Все было слишком серым — скучным, грустным, не интересным.
Она уже и не знала, когда на улице в последний раз было солнце. Лондон и так не отличался солнечной погодой, но такого жители не видели уже давно: свинцовые, давящие тучи… День за днем, неделя за неделей…
Горожане хмуро смотрели на таких же прохожих, как и они, и кутались в холщовые плащи — почему-то Гермионе казалось, что они на всех одинаковые.
Дожди были все время. Они лились, не переставая; вода холодными грязными потоками неслась вдоль обочин; рукам все время было холодно.
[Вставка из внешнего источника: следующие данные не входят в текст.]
/-- The floating operations on a and b: the operation of a format on two codes, under a rounding mode (R258). -/
def floatRules (f : FF) : List (Instr × (Fmt → Nat → Nat → BitVec 2 → Nat × BitVec 5)) :=
  [(.fadd f, Fmt.fadd), (.fsub f, Fmt.fsub), (.fmul f, Fmt.fmul), (.fdiv f, Fmt.fdiv),
   (.fmin f, fun g a b _ => (g.fmin a b, 0)), (.fmax f, fun g a b _ => (g.fmax a b, 0))]

/-- The scalar instructions that name registers only: their destination, and the registers that they name. -/
def scalarShape : Instr → Option (Reg × List Reg)
  | .add f | .sub f | .and f | .or f | .xor f | .sll f | .srl f | .sra f | .slt f | .sltn f | .min f | .max f
  | .minn f | .maxn f | .mul f | .mulh f | .mulhn f | .div f | .divn f | .rem f | .remn f => some (f.d, [f.d, f.a, f.b])
  | .clz f | .ctz f | .popc f => some (f.d, [f.d, f.a])
  | .addi f | .andi f | .ori f | .xori f | .slti f => some (f.d, [f.d, f.a])
  | .slli f | .srli f | .srai f => some (f.d, [f.d, f.a])
  | .lui f | .auipc f | .jal f => some (f.d, [f.d])
  | .loop f => some (f.a, [f.a])
  | .beq f | .bne f | .blt f | .bge f | .bltn f | .bgen f => some (0, [f.a, f.b])
  | .fadd f | .fsub f | .fmul f | .fdiv f | .fmin f | .fmax f | .fma f => some (f.d, [f.d, f.a, f.b])
  | .fsqrt f | .fmv f | .fcvt f => some (f.d, [f.d, f.a])
  | .fcmp f => some (f.d, [f.d, f.a, f.b])
  | _ => none

/-- The registers that a scalar instruction names, beside the CSR instructions: those of `scalarShape`, JALR, the loads,
the stores and the atomics. A pending token among them holds it (R213). -/
def tokenRegs (i : Instr) : Option (List Reg) :=
  match i with
  | .jalr f | .ldb f | .ldbn f | .ldh f | .ldhn f | .ldw f | .ldwn f | .ldd f | .stb f | .sth f | .stw f | .std f => some [f.d, f.a]
  | .ldacq f | .strel f | .amoadd f | .amoswp f | .amocas f | .amomin f | .amomax f | .amoand f | .amoor f => some [f.d, f.a, f.b]
  | i => (scalarShape i).map (·.2)

/-- What a pending token among the registers that an instruction names does to it (R200, R209, R213): it waits, for its
port where another thread owns it, or receives the fault recorded in the command; no register changes. -/
def State.TokenHolds (s : State) (i : Instr) (gs : List Reg) : Prop :=
  ∀ (p : Nat) (x : Cmd), s.pendingPort gs = some (p, x) →
    (s.reclaim p = none → exec i s = .next (s.setLc { s.lc with waitFor := .port p }))
    ∧ (∀ u f, s.reclaim p = some u → x.fault = some f →
        ∃ v : State, exec i s = .next (v.deliver ⟨f.cause, f.addr, 0, s.lc.pc, s.lc.vstart⟩) ∧ { v.lc with displaced := s.lc.displaced } = s.lc
          ∧ v.mem = s.mem)
    ∧ ∀ u, s.reclaim p = some u → x.fault = none →
        ∃ t, exec i s = .next t ∧ { t.lc with displaced := s.lc.displaced, waitFor := s.lc.waitFor } = s.lc
          ∧ t.lc.waitFor = .other ∧ t.mem = s.mem

/-- The scalar instructions that may raise flags: the floating ones but FMIN, FMAX and FMV (R257 to R259). -/
def mayRaise : Instr → Bool
  | .fadd _ | .fsub _ | .fmul _ | .fdiv _ | .fma _ | .fsqrt _ | .fcmp _ | .fcvt _ => true
  | _ => false

/-- Some sorts of the Case can be read: each lies in the own vault, translated, not held and free of poison (R320). -/
def State.SortsRead (s : State) (l : List Nat) : Prop := ∃ (v : State) (m : List (Nat × Nat)), State.readSorts l s = (v, .ok m)

/-- Words of 8 bytes are stored in order from an address upward, each at the place that its address then translates to. -/
def State.StoresAll (s : State) (va : Word) (words : List (List Byte)) (t : State) : Prop :=
  match words with
  | [] => t = s
  | w :: l => ∃ (u : State) (p : List ByteAt), s.span .plain .write va 8 = (u, .ok p)
      ∧ (u.store u.core p w).StoresAll (va + 8) l t

/-! ## The checks of a convoy (R78, R140, R235 to R243, R286) -/

/-- Some registers of one list of runs are among those of another. -/
def RunsMeet (p q : List (Nat × Nat)) : Prop := ∃ g ∈ p, ∃ h ∈ q, g.1 < h.1 + h.2 ∧ h.1 < g.1 + g.2

/-- A whole-result member writes what another member reads or writes (R240). -/
def Member.Clashes (w o : Member) : Prop :=
  w.whole = true ∧ (RunsMeet w.vw (o.reads ++ o.vw) ∨ (∃ k ∈ w.kw, k ∈ o.kr ∨ k ∈ o.kw) ∨ ∃ g ∈ w.gw, g ≠ 0 ∧ (g ∈ o.gr ∨ g ∈ o.gw))

/-- Another member reads or writes a mask that only this one may: its own, or, when it can mark, the one of SATK, which
another that can mark writes (R140). -/
def Member.Guards (c : LCore) (x o : Member) : Prop :=
  (∃ k ∈ x.only.toList, k ∈ o.kr ∨ k ∈ o.kw)
    ∨ c.satk.getLsbD 3 = true ∧ x.marks = true
      ∧ ((c.satk.extractLsb' 0 3).toNat ∈ o.kr ∨ (c.satk.extractLsb' 0 3).toNat ∈ o.kw ∨ o.marks = true)

/-- Member k of a convoy fails check n of R78: 4 VTYPE_ILL, 5 GROUP_ALIGN, 6 CONVOY, 7 OVERLAP. `b` is the place at which
fetching found the formation broken. -/
def Fails (c : LCore) (b : Option Nat) (xs : List Member) (n k : Nat) (x : Member) : Prop :=
  (n = 4 ∧ x.ill = true)
    ∨ (n = 5 ∧ ((∃ g ∈ x.groups, g.1 % g.2 ≠ 0 ∨ c.job.vregs < g.1 + g.2) ∨ ∃ r ∈ x.counters, r % Vtype.gm c.vtype ≠ 0))
    ∨ (n = 6 ∧ (b = some k
        ∨ (∃ p ∈ x.pipes, (if p = .fma then 2 else 1) < ((xs.take (k + 1)).filter fun y => y.pipes.contains p).length)
        ∨ ∃ y ∈ xs.zipIdx, y.2 ≠ k ∧ (x.Clashes y.1 ∨ y.1.Clashes x)))
    ∨ (n = 7 ∧ ((x.own = true ∧ RunsMeet x.vw x.vr) ∨ x.bad = true ∨ ∃ y ∈ xs.zipIdx, y.2 ≠ k ∧ (x.Guards c y.1 ∨ y.1.Guards c x)))

/-! ## Vector results -/

/-- The places of a window: from VSTART to VL − 1, and active under the mask (R7, R288). -/
def LCore.Written (c : LCore) (m : Bool) (i : Nat) : Prop := c.vstart.toNat ≤ i ∧ i < c.vl ∧ c.active m i = true

/-- A value of w bits as its container holds it: at 6 bits, bits [7:6] are copies of bit [5] (R134). -/
def contained (w v : Nat) : Nat := if w = 6 then wrap 8 (signedOf 6 v) else v % 2 ^ w

/-- Of the group at register r, at elements of w bits, element i of `lim` becomes the value that `new` relates
to it, the others stay; a register where no element below VL lies is unchanged. -/
def LCore.Elements (c e : LCore) (r w lim : Nat) (new : Nat → Option Nat) : Prop :=
  (∀ i, i < lim → e.elem r (Vtype.containerOf w) i
      = match new i with
        | some v => contained w v
        | none => c.elem r (Vtype.containerOf w) i)
    ∧ ∀ n, n < r ∨ r * 16384 + c.vl * Vtype.containerOf w ≤ n * 16384 → e.vreg n = c.vreg n

/-- A convoy of one completes (R241): the pc moves to the next word, VSTART clears, VL stays. -/
def LCore.Completes (c e : LCore) : Prop := e.pc = c.pc + 4 ∧ e.vstart = 0 ∧ e.vl = c.vl

/-- The instruction completes on s in a state where beside the vector registers of its group nothing of its
logical core differs but FFLAGS, which gain `flags`. -/
def State.VectorResult (s : State) (i : Instr) (r w lim : Nat) (new : Nat → Option Nat) (flags : BitVec 5) : Prop :=
  ∃ t, exec i s = .next t ∧ s.SameDevice t ∧ s.lc.SameButVector t.lc ∧ s.lc.Completes t.lc
    ∧ s.lc.Elements t.lc r w lim new ∧ (∀ g, t.lc.rd g = s.lc.rd g) ∧ t.lc.k = s.lc.k ∧ t.lc.ksm = s.lc.ksm
    ∧ t.lc.oldVals = s.lc.oldVals ∧ t.lc.fflags = s.lc.fflags ||| flags

/-- The instruction completes on s in a state where mask register k takes `new` at its bits from VSTART to VL − 1,
and beside it nothing differs but FFLAGS, which gain `flags`. -/
def State.MaskResult (s : State) (i : Instr) (k : Nat) (new : Nat → Option Bool) (flags : BitVec 5) : Prop :=
  ∃ t, exec i s = .next t ∧ s.SameDevice t ∧ s.lc.SameButVector t.lc ∧ s.lc.Completes t.lc
    ∧ (∀ e, e < 4096 → t.lc.kbit k e = match new e with
        | some b => b
        | none => s.lc.kbit k e)
    ∧ (∀ j, j < 9 → j ≠ k → t.lc.kreg j = s.lc.kreg j)
    ∧ (∀ g, t.lc.rd g = s.lc.rd g) ∧ t.lc.v = s.lc.v
    ∧ t.lc.oldVals = s.lc.oldVals ∧ t.lc.fflags = s.lc.fflags ||| flags

/-- The instruction completes on s in a state where register d takes a value, and beside it nothing differs
but FFLAGS, which gain `flags`. -/
def State.RegisterResult (s : State) (i : Instr) (d : Reg) (v : Word) (flags : BitVec 5) : Prop :=
  ∃ t, exec i s = .next t ∧ s.SameDevice t ∧ s.lc.SameButVector t.lc ∧ s.lc.Completes t.lc
    ∧ (d ≠ 0 → t.lc.rd d = v) ∧ s.lc.OtherRegs t.lc d ∧ t.lc.v = s.lc.v
    ∧ t.lc.k = s.lc.k ∧ t.lc.ksm = s.lc.ksm ∧ t.lc.oldVals = s.lc.oldVals ∧ t.lc.fflags = s.lc.fflags ||| flags

/-- A value for the elements that an element-wise instruction writes. -/
noncomputable def LCore.whenWritten {α : Type} (c : LCore) (m : Bool) (g : Nat → α) (i : Nat) : Option α :=
  open Classical in if c.Written m i then some (g i) else none

/-- The flags that the written elements raise together. -/
def LCore.flagsOver (c : LCore) (m : Bool) (g : Nat → BitVec 5) : BitVec 5 :=
  (c.activeIn m c.vstart.toNat c.vl).foldl (fun a i => a ||| g i) 0

/-- The element e of the vector source s1, and of s2, of a V-format instruction. -/
def LCore.x1 (c : LCore) (f : VF) (e : Nat) : Nat := c.val f.s1.toNat c.sew e
/-- The element e of the vector source s2. -/
def LCore.x2 (c : LCore) (f : VF) (e : Nat) : Nat := c.val f.s2.toNat c.sew e
/-- The element e of the destination as it stood. -/
def LCore.xd (c : LCore) (f : VF) (e : Nat) : Nat := c.val f.d.toNat c.sew e
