/-- A trap delivered to the thread whose turn it is, when TACT is 0: TCAUSE, TVAL and VSTART take the values of the
trap, TPC bits [50:2] of its pc (R266), PPRV says whether it arose at S, TACT becomes 1; a BARW that has arrived
is recorded in BWP and WPHASE. A privileged context with TVEC not 0 enters TVEC at S; of a context that is not
privileged, PAGE_NP and runtime calls with RTVEC not 0 enter RTVEC at S, any other trap with TVEC not 0 enters
TVEC at U. Otherwise, and always when TACT is 1, the context is killed with the cause. No other register
changes, and nothing outside the thread but the sequencer stamp. -/
def Obligations.TrapDelivery : Prop :=
  ∀ (s : State) (t : Trap),
    let c := s.lc
    let d : LCore := match c.barw with
      | some p => { c with bwp := true, wphase := p, barw := none }
      | none => c
    let saved (lvl : Level) (pc : Word) (rt : Bool) : LCore :=
      { d with tcause := t.memb ++ t.cause.code, tval := t.tval, tpc := t.tpc &&& 0x7FFFFFFFFFFFC, vstart := t.vst, pprv := decide (c.level = .s),
               tact := true, level := lvl, pc := pc, atRtvec := rt, waitFor := .none, unreachMark := false }
    let toRuntime : Prop := c.job.priv = false ∧ s.host.rtvec ≠ 0
      ∧ (t.cause = .pageNp ∨ (t.cause = .soft ∧ 0xC00 ≤ t.tval.toNat ∧ t.tval.toNat ≤ 0xFFF))
    (c.tact = false → c.job.priv = true → c.tvec ≠ 0 → s.deliver t = s.stamp.setLc (saved .s c.tvec false))
    ∧ (c.tact = false → toRuntime → s.deliver t = s.stamp.setLc (saved .s s.host.rtvec true))
    ∧ (c.tact = false → c.job.priv = false → ¬ toRuntime → c.tvec ≠ 0 → s.deliver t = s.stamp.setLc (saved .u c.tvec false))
    ∧ (c.tact = true ∨ (c.tvec = 0 ∧ ¬ toRuntime) → s.deliver t = s.stamp.kill c.job.ctx t.cause.code s.cur)

/-- After the kill of a context: no thread holds a logical core of it, no image of it is saved, no enabled queue
names it, no launch of it is under way, it is no longer resident (log entry 14: the model reads the rules so),
CKILL holds the valid bit, the cause, the thread and the context, and MSI-X vector 2 is raised last (before it,
only vector 0 of machine checks that the barriers it leaves meet, none where no error is present). Threads that
held logical cores of other contexts still hold them, with the same g registers and pc. -/
def Obligations.KillFreesContext : Prop :=
  ∀ (s : State) (ctx thr : Nat) (cause : BitVec 8),
    let t := s.kill ctx cause thr
    (∀ n, (t.thr n).occupied = true → (t.thr n).lc.job.ctx ≠ ctx)
    ∧ (∀ x ∈ t.saved, x.lc.job.ctx ≠ ctx) ∧ (∀ q ∈ t.queues, q.2.en = true → q.2.ctx ≠ ctx)
    ∧ (∀ l ∈ t.launches, l.ctx ≠ ctx) ∧ ctx ∉ t.contexts
    ∧ t.host.ckill.getLsbD 63 = true ∧ t.host.ckill.toNat / 2 ^ 40 % 256 = cause.toNat
    ∧ t.host.ckill.toNat / 2 ^ 30 % 1024 = thr % 1024 ∧ t.host.ckill.toNat % 4096 = ctx % 4096
    ∧ (∃ m, t.msix = s.msix ++ m ++ [2] ∧ (∀ x ∈ m, x = 0) ∧ (s.latent = [] → m = []))
    ∧ ∀ n, (s.thr n).occupied = true → (s.thr n).lc.job.ctx ≠ ctx → (t.thr n).occupied = true
        ∧ (t.thr n).lc.g = (s.thr n).lc.g ∧ (t.thr n).lc.pc = (s.thr n).lc.pc

/-- TRAP n always delivers SOFT with TVAL n, TPC P + 4 and VSTART as it stands. TRET with TACT 1 clears TACT and
passes control to TPC at S when PPRV is 1, else at U, changing nothing else of the architecture; with TACT 0 it
raises ILLEGAL with its word. -/
def Obligations.TrapInstructions : Prop :=
  ∀ (f : CF) (s : State),
    exec (.trap f) s = .next (s.deliver ⟨.soft, f.csr.setWidth 64, 0, s.lc.pc + 4, s.lc.vstart⟩)
    ∧ (s.lc.tact = true → exec (.tret f) s = .next (s.setLc { s.lc with
        tact := false, atRtvec := false, level := if s.lc.pprv then .s else .u, pc := s.lc.tpc }))
    ∧ (s.lc.tact = false →
        exec (.tret f) s = .next (s.deliver ⟨.illegal, (encode (.tret f)).setWidth 64, 0, s.lc.pc, s.lc.vstart⟩))

/-- WFE with EVF 1 clears it and goes on, and with EVF 0 waits with nothing changed but what the thread waits for.
PAUSE only advances the pc. SEV, with no pending token in its register, goes on and sets EVF exactly in the
occupied threads and the saved logical cores of the same launch whose LCORE is g[a], in all of the launch when
g[a] is all ones; no other field of any of them changes, and memory stays. -/
def Obligations.EventAndPauseResults : Prop :=
  (∀ (f : CF) (s : State), (s.lc.evf = true → exec (.wfe f) s = .next (s.setLc { s.lc with evf := false, pc := s.lc.pc + 4 }))
    ∧ (s.lc.evf = false → exec (.wfe f) s = .next (s.setLc { s.lc with waitFor := .other }))
    ∧ exec (.pause f) s = .next (s.setLc { s.lc with pc := s.lc.pc + 4 }))
  ∧ ∀ (f : CF) (s : State), s.Free [f.a] →
    let named (c : LCore) : Prop :=
      c.job.launch = s.lc.job.launch ∧ (s.lc.rd f.a = BitVec.allOnes 64 ∨ (s.lc.rd f.a).toNat = c.job.lcore)
    ∃ t : State, exec (.sev f) s = .next t ∧ t.lc.pc = s.lc.pc + 4 ∧ t.mem = s.mem
      ∧ (∀ n, ((s.thr n).occupied = true ∧ named (s.thr n).lc → (t.thr n).lc.evf = true)
          ∧ (¬ ((s.thr n).occupied = true ∧ named (s.thr n).lc) → (t.thr n).lc.evf = (s.thr n).lc.evf)
          ∧ { (t.thr n).lc with evf := (s.thr n).lc.evf, pc := (s.thr n).lc.pc, unseen := (s.thr n).lc.unseen } = (s.thr n).lc)
      ∧ t.saved.length = s.saved.length
      ∧ ∀ (k : Nat) (x y : SavedLc), s.saved[k]? = some x → t.saved[k]? = some y →
          (named x.lc → y.lc.evf = true) ∧ (¬ named x.lc → y.lc.evf = x.lc.evf)
          ∧ { y with lc := { y.lc with evf := x.lc.evf } } = x
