-- ==== Sys2Proof/Laws/State.lean ====
section
/-! SUPPORT. What each named update of the state, of a logical core and of a finite map does to each field, and what
is read back. -/

namespace Sys2Proof.Machine

/-! ## Finite maps -/

@[simp] theorem FMap.get?_set_same {α : Type} (m : FMap α) (n : Nat) (x : α) : FMap.get? (FMap.set m n x) n = some x := by
  induction m with
  | nil => simp [FMap.set, FMap.get?]
  | cons p m ih =>
    unfold FMap.set
    split
    · simp [FMap.get?]
    · split
      · simp [FMap.get?]
      · simp [FMap.get?, *]

@[simp] theorem FMap.get?_set_other {α : Type} (m : FMap α) {n k : Nat} (x : α) (h : k ≠ n) :
    FMap.get? (FMap.set m n x) k = FMap.get? m k := by
  induction m with
  | nil => simp [FMap.set, FMap.get?, Ne.symm h]
  | cons p m ih =>
    unfold FMap.set
    split
    · simp [FMap.get?, Ne.symm h]
    · split
      · rename_i e
        simp [FMap.get?, Ne.symm h, e]
      · simp [FMap.get?, ih]

@[simp] theorem FMap.set_set {α : Type} (m : FMap α) (n : Nat) (x y : α) : FMap.set (FMap.set m n x) n y = FMap.set m n y := by
  induction m with
  | nil => simp [FMap.set]
  | cons p m ih =>
    simp only [FMap.set]
    split
    · simp [FMap.set]
    · split
      · simp [FMap.set]
      · simp [FMap.set, *]

/-! ## Threads and the current logical core -/

@[simp] theorem State.thr_setThr_same (s : State) (n : Nat) (t : HThread) : (s.setThr n t).thr n = t := by
  simp [State.thr, State.setThr]

@[simp] theorem State.thr_setThr_other (s : State) {n k : Nat} (t : HThread) (h : k ≠ n) : (s.setThr n t).thr k = s.thr k := by
  simp [State.thr, State.setThr, h]

@[simp] theorem State.setThr_setThr (s : State) (n : Nat) (t u : HThread) : (s.setThr n t).setThr n u = s.setThr n u := by
  simp [State.setThr]

@[simp] theorem State.lc_setLc (s : State) (c : LCore) : (s.setLc c).lc = c := by
  simp [State.lc, State.setLc, State.setThr, State.thr]

@[simp] theorem State.setLc_setLc (s : State) (c d : LCore) : (s.setLc c).setLc d = s.setLc d := by
  simp [State.setLc, State.setThr, State.thr]

@[simp] theorem State.thr_setLc_other (s : State) (c : LCore) {n : Nat} (h : n ≠ s.cur) : (s.setLc c).thr n = s.thr n := by
  simp [State.setLc, h]

@[simp] theorem State.thr_setLc_same (s : State) (c : LCore) : (s.setLc c).thr s.cur = { s.thr s.cur with lc := c } := by
  simp [State.setLc]

@[simp] theorem State.core_setLc (s : State) (c : LCore) : (s.setLc c).core = s.core := rfl

@[simp] theorem State.port_setPort_same (s : State) (core p : Nat) (x : Port) : (s.setPort core p x).port core p = x := by
  simp [State.port, State.setPort]


/-! ## setThr -/

@[simp] theorem State.cur_setThr (s : State) (n : Nat) (t : HThread) : (s.setThr n t).cur = s.cur := rfl
@[simp] theorem State.agenda_setThr (s : State) (n : Nat) (t : HThread) : (s.setThr n t).agenda = s.agenda := rfl
@[simp] theorem State.dev_setThr (s : State) (n : Nat) (t : HThread) : (s.setThr n t).dev = s.dev := rfl
@[simp] theorem State.dtime_setThr (s : State) (n : Nat) (t : HThread) : (s.setThr n t).dtime = s.dtime := rfl
@[simp] theorem State.dtOffset_setThr (s : State) (n : Nat) (t : HThread) : (s.setThr n t).dtOffset = s.dtOffset := rfl
@[simp] theorem State.seq_setThr (s : State) (n : Nat) (t : HThread) : (s.setThr n t).seq = s.seq := rfl
@[simp] theorem State.fresh_setThr (s : State) (n : Nat) (t : HThread) : (s.setThr n t).fresh = s.fresh := rfl
@[simp] theorem State.win_setThr (s : State) (n : Nat) (t : HThread) : (s.setThr n t).win = s.win := rfl
@[simp] theorem State.mem_setThr (s : State) (n : Nat) (t : HThread) : (s.setThr n t).mem = s.mem := rfl
@[simp] theorem State.poison_setThr (s : State) (n : Nat) (t : HThread) : (s.setThr n t).poison = s.poison := rfl
@[simp] theorem State.retired_setThr (s : State) (n : Nat) (t : HThread) : (s.setThr n t).retired = s.retired := rfl
@[simp] theorem State.latent_setThr (s : State) (n : Nat) (t : HThread) : (s.setThr n t).latent = s.latent := rfl
@[simp] theorem State.tlb_setThr (s : State) (n : Nat) (t : HThread) : (s.setThr n t).tlb = s.tlb := rfl
@[simp] theorem State.dcache_setThr (s : State) (n : Nat) (t : HThread) : (s.setThr n t).dcache = s.dcache := rfl
@[simp] theorem State.icache_setThr (s : State) (n : Nat) (t : HThread) : (s.setThr n t).icache = s.icache := rfl
@[simp] theorem State.swaps_setThr (s : State) (n : Nat) (t : HThread) : (s.setThr n t).swaps = s.swaps := rfl
@[simp] theorem State.packets_setThr (s : State) (n : Nat) (t : HThread) : (s.setThr n t).packets = s.packets := rfl
@[simp] theorem State.spans_setThr (s : State) (n : Nat) (t : HThread) : (s.setThr n t).spans = s.spans := rfl
@[simp] theorem State.heldRemote_setThr (s : State) (n : Nat) (t : HThread) : (s.setThr n t).heldRemote = s.heldRemote := rfl
@[simp] theorem State.ports_setThr (s : State) (n : Nat) (t : HThread) : (s.setThr n t).ports = s.ports := rfl
@[simp] theorem State.passes_setThr (s : State) (n : Nat) (t : HThread) : (s.setThr n t).passes = s.passes := rfl
@[simp] theorem State.factHolder_setThr (s : State) (n : Nat) (t : HThread) : (s.setThr n t).factHolder = s.factHolder := rfl
@[simp] theorem State.vaultOwner_setThr (s : State) (n : Nat) (t : HThread) : (s.setThr n t).vaultOwner = s.vaultOwner := rfl
@[simp] theorem State.contexts_setThr (s : State) (n : Nat) (t : HThread) : (s.setThr n t).contexts = s.contexts := rfl
@[simp] theorem State.kernels_setThr (s : State) (n : Nat) (t : HThread) : (s.setThr n t).kernels = s.kernels := rfl
@[simp] theorem State.queues_setThr (s : State) (n : Nat) (t : HThread) : (s.setThr n t).queues = s.queues := rfl
@[simp] theorem State.launches_setThr (s : State) (n : Nat) (t : HThread) : (s.setThr n t).launches = s.launches := rfl
@[simp] theorem State.saved_setThr (s : State) (n : Nat) (t : HThread) : (s.setThr n t).saved = s.saved := rfl
@[simp] theorem State.gov_setThr (s : State) (n : Nat) (t : HThread) : (s.setThr n t).gov = s.gov := rfl
@[simp] theorem State.homes_setThr (s : State) (n : Nat) (t : HThread) : (s.setThr n t).homes = s.homes := rfl
@[simp] theorem State.leaders_setThr (s : State) (n : Nat) (t : HThread) : (s.setThr n t).leaders = s.leaders := rfl
@[simp] theorem State.releases_setThr (s : State) (n : Nat) (t : HThread) : (s.setThr n t).releases = s.releases := rfl
@[simp] theorem State.pushes_setThr (s : State) (n : Nat) (t : HThread) : (s.setThr n t).pushes = s.pushes := rfl
@[simp] theorem State.gone_setThr (s : State) (n : Nat) (t : HThread) : (s.setThr n t).gone = s.gone := rfl
@[simp] theorem State.collRuns_setThr (s : State) (n : Nat) (t : HThread) : (s.setThr n t).collRuns = s.collRuns := rfl
@[simp] theorem State.ghosts_setThr (s : State) (n : Nat) (t : HThread) : (s.setThr n t).ghosts = s.ghosts := rfl
@[simp] theorem State.imposers_setThr (s : State) (n : Nat) (t : HThread) : (s.setThr n t).imposers = s.imposers := rfl
@[simp] theorem State.xgens_setThr (s : State) (n : Nat) (t : HThread) : (s.setThr n t).xgens = s.xgens := rfl
@[simp] theorem State.early_setThr (s : State) (n : Nat) (t : HThread) : (s.setThr n t).early = s.early := rfl
@[simp] theorem State.outbox_setThr (s : State) (n : Nat) (t : HThread) : (s.setThr n t).outbox = s.outbox := rfl
@[simp] theorem State.unreach_setThr (s : State) (n : Nat) (t : HThread) : (s.setThr n t).unreach = s.unreach := rfl
@[simp] theorem State.late_setThr (s : State) (n : Nat) (t : HThread) : (s.setThr n t).late = s.late := rfl
@[simp] theorem State.dead_setThr (s : State) (n : Nat) (t : HThread) : (s.setThr n t).dead = s.dead := rfl
@[simp] theorem State.host_setThr (s : State) (n : Nat) (t : HThread) : (s.setThr n t).host = s.host := rfl
@[simp] theorem State.pkg_setThr (s : State) (n : Nat) (t : HThread) : (s.setThr n t).pkg = s.pkg := rfl
@[simp] theorem State.msix_setThr (s : State) (n : Nat) (t : HThread) : (s.setThr n t).msix = s.msix := rfl
@[simp] theorem State.tsvSpares_setThr (s : State) (n : Nat) (t : HThread) : (s.setThr n t).tsvSpares = s.tsvSpares := rfl
@[simp] theorem State.bondSpares_setThr (s : State) (n : Nat) (t : HThread) : (s.setThr n t).bondSpares = s.bondSpares := rfl
@[simp] theorem State.bondCounts_setThr (s : State) (n : Nat) (t : HThread) : (s.setThr n t).bondCounts = s.bondCounts := rfl
@[simp] theorem State.streamTurns_setThr (s : State) (n : Nat) (t : HThread) : (s.setThr n t).streamTurns = s.streamTurns := rfl
@[simp] theorem State.lateralBanks_setThr (s : State) (n : Nat) (t : HThread) : (s.setThr n t).lateralBanks = s.lateralBanks := rfl
@[simp] theorem State.remapErrors_setThr (s : State) (n : Nat) (t : HThread) : (s.setThr n t).remapErrors = s.remapErrors := rfl
@[simp] theorem State.remapWalks_setThr (s : State) (n : Nat) (t : HThread) : (s.setThr n t).remapWalks = s.remapWalks := rfl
Гермиона спешила к Визжащей хижине. Сначала она добралась до Дырявого Котла, потом пронеслась через весь зал к камину и, даже не стряхнув капли с воротника пальто, кинула горсть дымолетного порошка в огонь.
— Хогсмит!
Улочки совершенно не изменились. Так казалось на первый взгляд — но все поблекло так же, как и в городе. Не смеялись дети — да и кто их выпустит на улицу в такую непогоду? — половина магазинов была закрыта, продавцы как-то грозно позыркивали на покупателей, изредка забегавших на крыльцо — отряхнуть зонты… не спасала даже магия.
Но Гермиону это не волновало — она упорно шла к своей цели, к Визжащей хижине.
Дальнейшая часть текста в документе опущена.